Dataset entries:
= Beginning of Section =

theorem State.toRequest_kept {r b : Bool} {w : Nat} {s0 s : State} (hw : 0x30e05d67a0 ||| w = w) (h : Kept r b w s0 s) :
    ∀ a1 a2 a3 a4, Kept r b w s0 (State.toRequest s a1 a2 a3 a4) := by
  intro a1 a2 a3 a4
  unfold State.toRequest
  repeat' first
    | with_reducible assumption
    | with_reducible apply Kept.ite
    | with_reducible refine State.formBeats_kept _ (maskLe (by decide) hw) ?_ _
    | with_reducible refine State.gatherWords_kept (maskLe (by decide) hw) ?_ _ _
    | with_reducible refine State.freePlaces_kept (maskLe (by decide) hw) ?_ _ _ _
    | with_reducible refine State.dropReq_kept (maskLe (by decide) hw) ?_ _
    | with_reducible refine State.setReq_kept (maskLe (by decide) hw) ?_ _ _
    | split

theorem execReadDataArrival_kept {r b : Bool} {w : Nat} {s0 s : State} (hw : 0x31e15d77a8 ||| w = w) (h : Kept r b w s0 s) :
    ∀ a1 a2, KeptO r b w s0 (execReadDataArrival a1 a2 s) := by
  intro a1 a2
  unfold execReadDataArrival
  repeat' first
    | with_reducible assumption
    | with_reducible apply Kept.ite
    | with_reducible apply KeptO.next
    | with_reducible apply KeptO.ite
    | with_reducible refine State.setLeaf_kept (maskLe (by decide) hw) ?_ _ _
    | with_reducible refine State.mergeRead_kept (maskLe (by decide) hw) ?_ _ _ _
    | with_reducible refine State.readWords_kept (maskLe (by decide) hw) ?_ _ _ _ _ _ _ _ _ _ _
    | with_reducible refine State.toRequest_kept (maskLe (by decide) hw) ?_ _ _ _ _
    | fail_if_no_progress with_reducible refine Kept.upd_lake (maskLe (by decide) hw) ?_
    | (lift_lets -underBinder; intro x; refine Kept.via (r := r) (b := b) (w := w) (s0 := s0) x ?_ ?_;
       on_goal 2 => (clear_value x; intro _); on_goal 1 => try subst x)
    | (lift_lets -underBinder; intro x;
       first
         | (have _ : Pins := x; subst x) | (have _ : _ → State := x; subst x)
         | (have _ : _ → _ → State := x; subst x) | clear_value x)
    | split
    | dsimp only

theorem State.applyRate_kept {r b : Bool} {w : Nat} {s0 s : State} (hw : 0x4400 ||| w = w) (h : Kept r b w s0 s) :
    ∀ a1, Kept r b w s0 (State.applyRate s a1) := by
  intro a1
  unfold State.applyRate
  repeat' first
    | with_reducible assumption
    | with_reducible apply Kept.ite
    | with_reducible refine State.setSck_kept (maskLe (by decide) hw) ?_ _ _
    | fail_if_no_progress with_reducible refine Kept.upd_leaves (maskLe (by decide) hw) ?_

theorem execRefreshTick_kept {r b : Bool} {w : Nat} {s0 s : State} (hw : 0x3060004400 ||| w = w) (h : Kept r b w s0 s) :
    ∀ a1, KeptO r b w s0 (execRefreshTick a1 s) := by
  intro a1
  unfold execRefreshTick
  repeat' first
    | with_reducible assumption
    | with_reducible apply Kept.ite
    | with_reducible apply KeptO.next
    | with_reducible apply KeptO.ite
    | with_reducible refine State.applyRate_kept (maskLe (by decide) hw) ?_ _
    | with_reducible refine State.note_kept (maskLe (by decide) hw) ?_ _ _ _ _
    | with_reducible refine State.setLeaf_kept (maskLe (by decide) hw) ?_ _ _

theorem State.refreshPre_kept {r b : Bool} {w : Nat} {s0 s : State} (hw : 0x400 ||| w = w) (h : Kept r b w s0 s) :
    ∀ a1 a2, Kept r b w s0 (State.refreshPre s a1 a2) := by
  intro a1 a2
  unfold State.refreshPre
  repeat' first
    | with_reducible assumption
    | with_reducible refine State.preRow_kept (maskLe (by decide) hw) ?_ _ _
    | with_reducible refine State.setLeaf_kept (maskLe (by decide) hw) ?_ _ _

theorem State.chargeRefresh_kept {r b : Bool} {w : Nat} {s0 s : State} (hw : 0x12000 ||| w = w) (h : Kept r b w s0 s) :
    ∀ a1 a2 a3, Kept r b w s0 (State.chargeRefresh s a1 a2 a3) := by
  intro a1 a2 a3
  unfold State.chargeRefresh
  repeat' first
    | with_reducible assumption
    | with_reducible apply Kept.ite
    | with_reducible refine State.setArb_kept (maskLe (by decide) hw) ?_ _ _
    | with_reducible refine State.spend_kept (maskLe (by decide) hw) ?_ _ _ _ _

theorem State.rowWon_kept {r b : Bool} {w : Nat} {s0 s : State} (hw : 0x40000 ||| w = w) (h : Kept r b w s0 s) :
    ∀ a1, Kept r b w s0 (State.rowWon s a1) := by
  intro a1
  unfold State.rowWon
  repeat' first
    | with_reducible assumption
    | with_reducible apply Kept.ite
    | with_reducible refine State.setChan_kept (maskLe (by decide) hw) ?_ _ _

theorem execRefpbIssue_kept {r b : Bool} {w : Nat} {s0 s : State} (hw : 0x52400 ||| w = w) (h : Kept r b w s0 s) :
    ∀ a1, KeptO r b w s0 (execRefpbIssue a1 s) := by
  intro a1
  unfold execRefpbIssue
  repeat' first
    | with_reducible assumption
    | with_reducible apply Kept.ite
    | with_reducible apply KeptO.next
    | with_reducible apply KeptO.ite
    | with_reducible refine State.rowWon_kept (maskLe (by decide) hw) ?_ _
    | with_reducible refine State.chargeRefresh_kept (maskLe (by decide) hw) ?_ _ _ _
    | with_reducible refine State.refreshPre_kept (maskLe (by decide) hw) ?_ _ _
    | with_reducible refine State.claims_kept (maskLe (by decide) hw) ?_ _
    | with_reducible refine State.setLeaf_kept (maskLe (by decide) hw) ?_ _ _
    | split

theorem execRowCounterAgeing_kept {r b : Bool} {w : Nat} {s0 s : State} (hw : 0x4800 ||| w = w) (h : Kept r b w s0 s) :
    ∀ a1, KeptO r b w s0 (execRowCounterAgeing a1 s) := by
  intro a1
  unfold execRowCounterAgeing
  repeat' first
    | with_reducible assumption
    | with_reducible apply Kept.ite
    | with_reducible apply KeptO.next
    | with_reducible apply KeptO.ite
    | with_reducible refine State.ageDue_kept (maskLe (by decide) hw) ?_ _ _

= End of Section =

WORK ITEM
If a line in the entries above has the word "have", copy it.

REPLY
         | (have _ : Pins := x; subst x) | (have _ : _ → State := x; subst x)
         | (have _ : _ → _ → State := x; subst x) | clear_value x)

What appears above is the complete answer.